The city also could pressure Albany to repeal the Wicks Law to cut construction costs, making each capital dollar go further. The Wicks requirement that the city issue four contracts for construction jobs rather than issue one contract to a general contractor adds an estimated 14 percent to capital costs. But, of course, this means taking on the trades unions.
Finally, if New York could pare back its other "uncontrollable" costs – benefits for city workers and Medicaid – the city would have more money to commit to pay-as-you capital spending, particularly for maintenance of older assets; much of the city's new debt could be reserved for new construction of infrastructure.
Thinking the same, or differently? Education spending
In one major "controllable" area of the budget, Bloomberg's idea of reform has resulted in significantly higher spending.
City-funded spending on education has increased by 20 percent in the past four years, from $4.8 billion to $5.8 billion. This spending increase is not due to the hiring of more teachers or civilian employees under the Bloomberg administration.
Rather, the cost increases are due in large part to higher salaries & wages, which have risen 15 percent, from $6.95 billion to $8 billion over four years. (If the teacher's union ratifies its newest contract with the mayor, the costs of that contract will add another $1 billion to past budgets (and thus to next year's deficit, as the wage increases must be funded retroactively), and nearly $1 billion to annual spending when fully phased in.)
The two contracts Bloomberg has negotiated with teachers during his tenure will have raised salaries by 33 percent when the second contract goes into effect. This extra spending was not beyond Bloomberg's control; in fact, it is part of his strategy.
But the raises have bought the mayor only a portion of the flexibility the mayor says he has pursued to reform the school system.
Bloomberg is now able to reward "master teachers" with extra money so that they can mentor newer teachers, and he is now able to keep some senior teachers in poorly performing districts; he's also wrung an after-school teaching period four days a week to benefit low-performing students.
But Bloomberg has not been able to negotiate real merit pay for teachers based on classroom performance, nor has he made much headway in simplifying the city's complicated contract with teachers. Taxpayers have had to fund double-digit increases in education spending to nudge the status quo only slightly in Bloomberg's direction.
Managing the status-quo: What happens if we don't change our ways?
As Manhattan Institute senior fellow E.J. McMahon explains in detail in a new report, "Pricing the ‘Luxury Product': New York City Taxes Under Mayor Bloomberg," the city has already experienced several tax hikes over the past four years to manage the fiscal status-quo.

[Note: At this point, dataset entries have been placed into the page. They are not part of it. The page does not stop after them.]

/-- TELEMETRY_READ (R379). -/
def telemetryRead (ch : Nat) (d : Dev) : Dev :=
  d.onCommand 0x0600 ch fun _ b d =>
    let sel := u16 b 0
    let idx := u16 b 2
    let a := u64 b 8
    let n := u64 b 16
    if sel = 0x40 ∧ d.hg.devState ≠ .test then d.failState ch
    else match d.telemetry sel idx with
      | none => d.fail ch stBadParam
      | some (size, rs) =>
        let need := 16 + size * rs.length
        if u32 b 4 ≠ 0 ∨ !d.bufferOk a n then d.fail ch stBadParam
        else if n < need then d.answer ch stNoResource (leBytes 4 need ++ zeros 4) 0
        else
          let head := leBytes 2 sel ++ leBytes 2 size ++ leBytes 4 rs.length ++ leBytes 8 d.tb.ns
          ((onlyIf (sel == 0x40) Dev.draw d).store a (head ++ rs.flatten)).answer ch stOk (leBytes 4 need ++ leBytes 4 rs.length) 0
/-- TELEMETRY_READ (R379). -/
def execTelemetryRead (ch : Nat) (s : State) : Result := s.run (.telemetryRead ch) (telemetryRead ch)

/-! ## EVENT_LOG_READ (R488) -/

/-- The 32 bytes of an event log entry (R488). -/
def Event.bytes (e : Event) : List Byte :=
  leBytes 8 e.number ++ leBytes 8 e.xtb ++ leBytes 8 e.unit ++ leBytes 1 (e.code / 256) ++ leBytes 1 e.outcome ++ leBytes 2 e.code ++
  leBytes 4 e.value

/-- EVENT_LOG_READ (R488): entries from a number on, as many as are held and wanted. -/
def eventLogRead (ch : Nat) (d : Dev) : Dev :=
  d.onCommand 0x0601 ch fun _ b d =>
    let first := u64 b 0
    let count := u32 b 8
    let a := u64 b 16
    if u32 b 12 ≠ 0 ∨ !d.bufferOk a (32 * count) then d.fail ch stBadParam
    else
      let es := (d.lg.entries.reverse.filter fun e => decide (first ≤ e.number)).take count
      let next := (es.getLast?).elim (min first d.lg.next) fun e => e.number + 1
      (d.store a (es.map Event.bytes).flatten).answer ch stOk (leBytes 8 next ++ leBytes 4 es.length) 0
/-- EVENT_LOG_READ (R488). -/
def execEventLogRead (ch : Nat) (s : State) : Result := s.run (.eventLogRead ch) (eventLogRead ch)

/-! ## SELFTEST_RUN (R378, R462, R523) -/

/-- Whether an identifier names a unit that SELFTEST_RUN tests (R378, R460). -/
def selfTestUnit (u : Nat) : Bool :=
  let p := unitPlace u
  let plane := bitsOf u 47 40
  let c := bitsOf u 39 32
  let e := bitsOf u 31 16
  let f := bitsOf u 15 0
  match unitKind u with
  | 0x01 => isCompute p && plane == 0 && decide (c < 21) && decide (e < 133) && f == 0
  | 0x02 => isCompute p && plane == 0 && c == 0 && decide (e < 133) && f == 0
  | 0x03 => isCompute p && plane == 0 && c == 0 && decide (e < 256) && decide (f < 154)
  | 0x04 => isCompute p && plane == 0 && c == 0 && decide (e < 256) && f == 0
  | 0x05 => isCompute p && bitsOf u 47 0 == 0
  | 0x06 => decide (p < 55) && decide (plane < 4) && decide (c < 2) && e == 0 && decide (f < 18)
  | 0x07 => decide (p < 55) && decide (plane < 4) && c == 0 && e == 0 && (f == 0 || decide (55 ≤ f ∧ f < 64))
  | 0x09 => decide (p < 16) && decide (plane < 32)
  | 0x0A => decide (p < 16) && decide (plane < 16) && bitsOf u 39 0 == 0
  | 0x0B => decide (p < 16) && bitsOf u 47 0 == 0
  | 0x0D => decide (p < 8) && plane == 0 && decide (c < 2) && e == 0 && decide (f < 18)
  | 0x0E => (p == 49 || p == 50) && bitsOf u 47 0 == 0
  | _ => false
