-- ==== Sys2Proof/Machine/Core.lean ====
section
/-! DEFINITION. The machine the host runs. -/

/-- The block: its state, its step and its state after reset. -/
def Sys2Proof.core : Host.Core :=
  { State := Sys2Proof.Machine.State, Fault := Sys2Proof.Machine.Fault, Refusal := Sys2Proof.Machine.Refusal
    step := Sys2Proof.Machine.step, reset := Sys2Proof.Machine.State.reset }
end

Barring a sustained economic miracle, or a rethinking of city government, New Yorkers can expect even more job-killing tax hikes. Further, when the city eventually is run by a mayor who is not as adept as is Bloomberg at wringing efficiencies from the margins of the city's operating budget, New Yorkers can expect an eventual decline in city services, as spending on the essentials is increasingly crowded out by spending on the uncontrolled "uncontrollables."
New York faces a difficult choice over the course of the next four years: Reform city government, or suffer more tax hikes and gradual cuts in basic services as inflation eats away at operational-spending levels in essential departments.
Unless the next mayor embraces an entrepreneurial rather than a managerial approach to governing, New Yorkers can expect no relief from continued budget deficits, and from the inevitably higher taxes needed to fund them.